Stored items
☆ ☆ ☆ ☆
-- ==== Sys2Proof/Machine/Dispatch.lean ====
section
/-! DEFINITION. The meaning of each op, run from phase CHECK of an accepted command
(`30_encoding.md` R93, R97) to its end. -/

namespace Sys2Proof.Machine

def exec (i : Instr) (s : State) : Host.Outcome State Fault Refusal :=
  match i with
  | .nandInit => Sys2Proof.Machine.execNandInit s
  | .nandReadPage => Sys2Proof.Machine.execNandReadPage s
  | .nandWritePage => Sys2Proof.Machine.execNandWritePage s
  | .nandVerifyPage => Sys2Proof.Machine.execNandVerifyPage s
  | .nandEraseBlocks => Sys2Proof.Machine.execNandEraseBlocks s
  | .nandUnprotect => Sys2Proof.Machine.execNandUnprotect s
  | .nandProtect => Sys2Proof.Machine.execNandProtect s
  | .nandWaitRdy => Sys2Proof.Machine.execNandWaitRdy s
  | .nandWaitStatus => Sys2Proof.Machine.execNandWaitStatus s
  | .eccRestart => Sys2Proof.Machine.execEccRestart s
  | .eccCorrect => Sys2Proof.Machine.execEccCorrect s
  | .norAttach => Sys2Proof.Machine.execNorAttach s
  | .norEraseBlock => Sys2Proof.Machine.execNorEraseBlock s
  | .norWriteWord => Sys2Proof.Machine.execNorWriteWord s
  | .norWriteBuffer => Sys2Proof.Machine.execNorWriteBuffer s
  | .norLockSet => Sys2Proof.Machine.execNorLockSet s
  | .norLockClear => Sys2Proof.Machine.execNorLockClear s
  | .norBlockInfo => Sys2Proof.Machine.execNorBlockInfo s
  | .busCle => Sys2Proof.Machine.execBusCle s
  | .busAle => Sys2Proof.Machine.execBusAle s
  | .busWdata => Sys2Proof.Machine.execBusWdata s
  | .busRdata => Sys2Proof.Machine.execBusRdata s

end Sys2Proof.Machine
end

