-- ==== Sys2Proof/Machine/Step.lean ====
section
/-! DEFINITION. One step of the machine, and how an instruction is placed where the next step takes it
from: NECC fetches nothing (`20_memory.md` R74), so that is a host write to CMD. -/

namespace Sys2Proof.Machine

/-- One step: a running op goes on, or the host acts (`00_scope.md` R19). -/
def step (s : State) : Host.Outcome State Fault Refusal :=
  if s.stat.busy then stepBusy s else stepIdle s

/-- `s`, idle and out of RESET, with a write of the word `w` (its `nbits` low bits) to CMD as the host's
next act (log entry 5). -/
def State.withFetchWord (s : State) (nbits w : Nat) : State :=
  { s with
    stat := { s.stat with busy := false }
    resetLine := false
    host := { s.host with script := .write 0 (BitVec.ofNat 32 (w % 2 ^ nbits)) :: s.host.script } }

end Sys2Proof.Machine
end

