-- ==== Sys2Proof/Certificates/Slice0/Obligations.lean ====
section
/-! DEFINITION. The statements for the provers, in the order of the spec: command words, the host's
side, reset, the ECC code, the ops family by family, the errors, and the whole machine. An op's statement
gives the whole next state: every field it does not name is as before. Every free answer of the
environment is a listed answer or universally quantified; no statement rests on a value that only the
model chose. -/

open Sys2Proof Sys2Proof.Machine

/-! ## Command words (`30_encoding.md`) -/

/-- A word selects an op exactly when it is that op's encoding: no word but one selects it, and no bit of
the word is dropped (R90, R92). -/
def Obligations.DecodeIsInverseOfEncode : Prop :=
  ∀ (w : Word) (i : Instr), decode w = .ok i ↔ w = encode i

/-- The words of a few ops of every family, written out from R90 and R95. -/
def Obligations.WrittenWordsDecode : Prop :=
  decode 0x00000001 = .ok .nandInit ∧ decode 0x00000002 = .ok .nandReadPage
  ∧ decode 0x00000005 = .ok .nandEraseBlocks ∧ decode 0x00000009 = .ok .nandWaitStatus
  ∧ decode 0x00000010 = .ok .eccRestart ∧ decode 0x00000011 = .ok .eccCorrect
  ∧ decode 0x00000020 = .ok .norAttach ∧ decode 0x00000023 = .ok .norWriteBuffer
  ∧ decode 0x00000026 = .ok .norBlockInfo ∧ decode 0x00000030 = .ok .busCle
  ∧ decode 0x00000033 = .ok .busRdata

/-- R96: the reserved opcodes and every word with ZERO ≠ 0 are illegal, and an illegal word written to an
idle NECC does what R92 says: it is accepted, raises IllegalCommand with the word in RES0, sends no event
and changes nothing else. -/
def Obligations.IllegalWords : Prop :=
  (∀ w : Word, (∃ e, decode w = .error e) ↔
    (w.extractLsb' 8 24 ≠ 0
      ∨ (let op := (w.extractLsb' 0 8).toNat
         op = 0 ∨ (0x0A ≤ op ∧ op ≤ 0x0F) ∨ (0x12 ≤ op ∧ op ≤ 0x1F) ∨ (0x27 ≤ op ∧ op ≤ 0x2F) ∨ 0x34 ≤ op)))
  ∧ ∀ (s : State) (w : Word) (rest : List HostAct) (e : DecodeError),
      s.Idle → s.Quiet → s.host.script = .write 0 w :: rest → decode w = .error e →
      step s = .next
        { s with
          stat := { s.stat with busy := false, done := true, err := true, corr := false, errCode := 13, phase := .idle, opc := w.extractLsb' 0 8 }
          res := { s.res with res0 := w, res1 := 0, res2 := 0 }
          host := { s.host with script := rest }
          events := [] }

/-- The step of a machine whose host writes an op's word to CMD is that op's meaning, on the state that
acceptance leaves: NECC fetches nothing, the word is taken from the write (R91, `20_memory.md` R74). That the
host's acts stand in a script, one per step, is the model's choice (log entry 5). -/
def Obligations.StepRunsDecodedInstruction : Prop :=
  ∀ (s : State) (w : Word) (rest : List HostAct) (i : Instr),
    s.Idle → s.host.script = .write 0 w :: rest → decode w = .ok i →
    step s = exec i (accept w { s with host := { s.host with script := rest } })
☆ ☆ ☆ ☆
Look above for the line containing "and no bit of" and the line containing "and R95. -/". Transcribe both, with the lines between them, exactly.

/-- A word selects an op exactly when it is that op's encoding: no word but one selects it, and no bit of
the word is dropped (R90, R92). -/
def Obligations.DecodeIsInverseOfEncode : Prop :=
  ∀ (w : Word) (i : Instr), decode w = .ok i ↔ w = encode i

/-- The words of a few ops of every family, written out from R90 and R95. -/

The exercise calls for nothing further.